EXHIBIT 3.02

                                 STATE OF DELAWARE


                                    [SEAL]


                           OFFICE OF SECRETARY OF STATE

                               ------------------

     I, MICHAEL HARKINS, SECRETARY OF STATE OF THE STATE OF DELAWARE, DO HEREBY 
CERTIFY THE ATTACHED IS A TRUE AND CORRECT COPY OF THE CERTIFICATE OF 
AMENDMENT OF "CHIRON CORPORATION" FILED IN THIS OFFICE ON THE TWELFTH DAY OF 
DECEMBER, A.D. 1991, AT 11:24 O'CLOCK A.M.

                              * * * * * * * * * * *




[SEAL]

                                            /s/Michael Harkins
                                            -----------------------------------
                                            Michael Harkins, Secretary of State

                                            AUTHENTICATION: #3267833

                                                      DATE: 12/12/1991






                           CERTIFICATE OF AMENDMENT
                                       OF 
                     RESTATED CERTIFICATE OF INCORPORATION

     CHIRON CORPORATION, a corporation organized and existing under and by 
virtue of the General Corporation Law of the State of Delaware,

     DOES HEREBY CERTIFY:

     FIRST: That at a meeting of the Board of Directors of CHIRON 
CORPORATION, resolutions were duly adopted setting forth a proposed amendment 
of the Restated Certificate of Incorporation of said corporation, declaring 
said amendment to be advisable and calling a meeting of the stockholders of 
said corporation for consideration thereof. The resolution setting forth the 
proposed amendment is as follows:

     RESOLVED, that the Restated Certificate of Incorporation of this 
corporation be amended by changing the Article thereof numbered "FIFTH" so 
that, as amended, said Article shall be and read as follows:

     "FIFTH: This corporation is authorized to issue two classes of shares to 
be designated, respectively, `Preferred Stock' and `common stock.' The total 
number of shares which this corporation is authorized to issue is one hundred 
five million (105,000,000). Five million (5,000,000) shares shall be 
Preferred Stock and one hundred million (100,000,000) shares shall be common 
stock. The Preferred Stock shall have a par value of $0.01 per share; the 
common stock shall have a par value of $0.01 per share.
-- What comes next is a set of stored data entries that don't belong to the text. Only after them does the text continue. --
/-- TAKING A FAULT: the lanes named park with their records, as one sub-warp, and the fault is acted on unless it is
held (R417). The record with which a lane entered its handler stays with its nested fault for the dump (R421). -/
def park (tid : Nat) (fs : List LFault) (fpc : W64) (ilen : Nat) (s : State) : State :=
  if fs.isEmpty then s
  else
    let old := s.thread tid
    let s := s.onThread tid fun t =>
      { t with
        subNo := t.subNo + 1
        lanes := fs.foldl (fun ls f => ls.modify f.lane fun x =>
          { x with st := .parked, pc := fpc, deferred := false, sub := t.subNo, inst := t.nextSeq - 1, hold := holdOf s tid f, tr := f.tr,
                   keep := if f.cause == Cause.wpMigration then some (f.faddr.toNat, t.width) else none,
                   frec := ⟨f.cause, f.faddr, fpc, ilen, s.time⟩, outer := if x.inHandler then x.frec else {} }) t.lanes }
    let s := if fs.any fun f => f.cause == Cause.fabricLost then countLost Cause.fabricLost s else s
    let held := fs.filter fun f => holdOf s tid f == .umber
    let s := if held.isEmpty then s else { s with faultq := s.faultq ++ [(tid, old.subNo)] }
    let now := fs.filter fun f => holdOf s tid f == .none
    if now.isEmpty then s else reportFault tid (maskBy (now.map LFault.lane)) s

/-- Lanes of the instruction being issued take a fault. -/
def parkCur (h : Head) (fs : List LFault) (s : State) : State := park s.issue.tid fs s.issue.pc h.bytes s

/-- The instruction faults in every lane of `exec`, and nothing of it takes effect. -/
def faultAll (h : Head) (cause : W8) (faddr : W64) (tr : Bool) (s : State) : State :=
  parkCur h ((lanesOf (execMask h s)).map fun l => ⟨l, cause, faddr, tr⟩) (advance h s)

/-- THE RETURN FROM A FAULT (R423): handler lanes go back to the faulting PC, or past the faulting instruction. -/
def returnLanes (m : Mask) (skip : Bool) (s : State) : State :=
  s.onCur fun t =>
    { t with lanes := mapMask m (fun _ x =>
        { x with inHandler := false, frec := {},
                 pc := if skip then x.frec.fpc + BitVec.ofNat 64 x.frec.ilen else x.frec.fpc }) t.lanes }

/-- Lanes parked with a held fault become ACTIVE again at their faulting PC: a replay, which leaves a lane in its handler the
record that it entered with (R290, R292). -/
def replayLanes (tid : Nat) (m : Mask) (s : State) : State :=
  s.onThread tid fun t =>
    { t with lanes := mapMask m (fun _ x =>
        if x.st == .parked then { x with st := .active, hold := .none, pc := x.frec.fpc, frec := x.outer, outer := {} } else x) t.lanes }

/-- A uniform instruction: once when `exec` is not empty (R74). -/
def uniform (h : Head) (f : State → State) (s : State) : Host.Outcome State Fault Refusal :=
  .next (if execMask h s = 0 then advance h s else f s)

/-- The next free value (log 8). -/
def State.drawFree (s : State) : W64 × State := (Config.freeBits s.free, { s with free := s.free + 1 })

/-- A new identifier for a record of the model. -/
def State.fresh (s : State) : Nat × State := (s.nextId, { s with nextId := s.nextId + 1 })

/-- Canonical addresses have bits [63:52] zero (R284). -/
def canonical (a : W64) : Bool := a.toNat < 2 ^ 52

/-- An uncorrectable error is counted, whatever its unit (R468). -/
def State.countUe (s : State) : State := { s with life := { s.life with ue := s.life.ue + 1 } }

/-- A correctable error in a core is counted (R465, R468). -/
def State.countCore (s : State) : State := { s with life := { s.life with ceCore := s.life.ceCore + 1 } }

/-- An event of the host: an MSI-X vector or a mailbox event with its arguments. -/
def tellHost (v a b : Nat) (s : State) : State := { s with hostEvents := s.hostEvents ++ [(v, a, b)] }

/-! The journal (R452). Its codes are the model's own numbers (log 18). -/

def jMapBegin : Nat := 1
def jMapDone : Nat := 2
def jUnmapBegin : Nat := 3
def jUnmapDone : Nat := 4
def jMigrate (step : Nat) : Nat := 4 + step
def jPreempt : Nat := 9
def jLoss : Nat := 10
/-- BEGIN and DONE of a mailbox command. -/
def jBegin (opc : Nat) : Nat := 32 + 2 * opc
def jDone (opc : Nat) : Nat := 33 + 2 * opc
     1.    PREFERRED STOCK.

           The Preferred Stock may be issued from time to time in one or more 
      series. The Board of Directors is expressly authorized, in the 
      resolution or resolutions providing for the issuance of any wholly 
      unissued series of Preferred Stock, to fix, state and express the 
      powers, rights, designations, preferences, qualifications, limitations 
      and restrictions thereof, including without limitation: the rate of 
      dividends upon which and the times at which dividends of shares of such 
      series shall be payable and the preference, if any, which such 
      dividends shall have relative to dividends on shares of any other class 
      or classes or any other series of stock of the corporation; whether 
      such dividends shall be cumulative or noncumulative, and if cumulative, 
      the date or dates from which dividends on shares of such series shall 
      be cumulative; the voting rights, if any, to be provided for shares of 
      such series: the rights, if any, which the holders of shares of such 
      series shall have in the event of any voluntary or involuntary 
      liquidation, dissolution or winding up of the affairs of the 
      corporation; the rights, if any, which the holders of shares of such 
      series shall have to convert such shares into or exchange such shares 
      for shares of stock of the corporation, and the terms and conditions, 
      including price and rate of exchange of such conversion or 



      exchange; and the redemption rights (including sinking fund provisions), 
      if any, for shares of such series; and such other powers, rights, 
      designations, preferences, qualifications, limitations and restrictions 
      as the Board of Directors may desire to so fix. The Board of Directors 
      is also expressly authorized to fix the number of shares constituting 
      such series and to increase or decrease the number of shares of any 
      series prior to the issuance of shares of that series and to increase 
      or decrease the number of shares of any series subsequent to the 
      issuance of shares of that series, but not to decrease such number 
      below the number of shares outstanding. In case the number of shares of 
      any series shall be so decreased, the shares constituting such decrease 
      shall resume the status which they had prior to the adoption of the 
      resolution originally fixing the number of shares of such series.

     2.    COMMON STOCK.

          The common stock may be issued from time to time in one or more 
     series. Ninety-nine million five hundred thousand (99,500,000) shares of
     common stock are designated `Common Stock.' All other series of common
     stock shall collectively consist of five hundred thousand (500,000) shares
     and shall be designated, as a group, `Restricted Common Stock.'

     3.    RESTRICTED COMMON STOCK.

           (a)  AUTHORITY OF BOARD TO FIX RIGHTS OF RESTRICTED COMMON STOCK.  
     The Board of Directors is expressly authorized, in the resolution or 
     resolutions providing for the issuance of any wholly unissued series of 
     Restricted Common Stock, to fix, state and express, within the limits 
     expressed hereinbelow, the powers, designations, preferences and rights 
     of the Restricted Common Stock, and the qualifications, limitations or 
     restrictions thereof. The Board of Directors is also expressly 
     authorized to fix the number of shares constituting such series and to 
     increase or decrease the number of shares of any series prior to the 
     issuance of shares of that series and to increase or decrease the number 
     of shares of any series subsequent to the issue of shares of that 
     series, but not to decrease such number below the number of such series 
     then outstanding. In case the number of shares of any series shall be so 
     decreased, the shares constituting such decrease shall resume the status 
     which they had prior to the adoption of the resolution originally fixing 
     the number of shares of such series.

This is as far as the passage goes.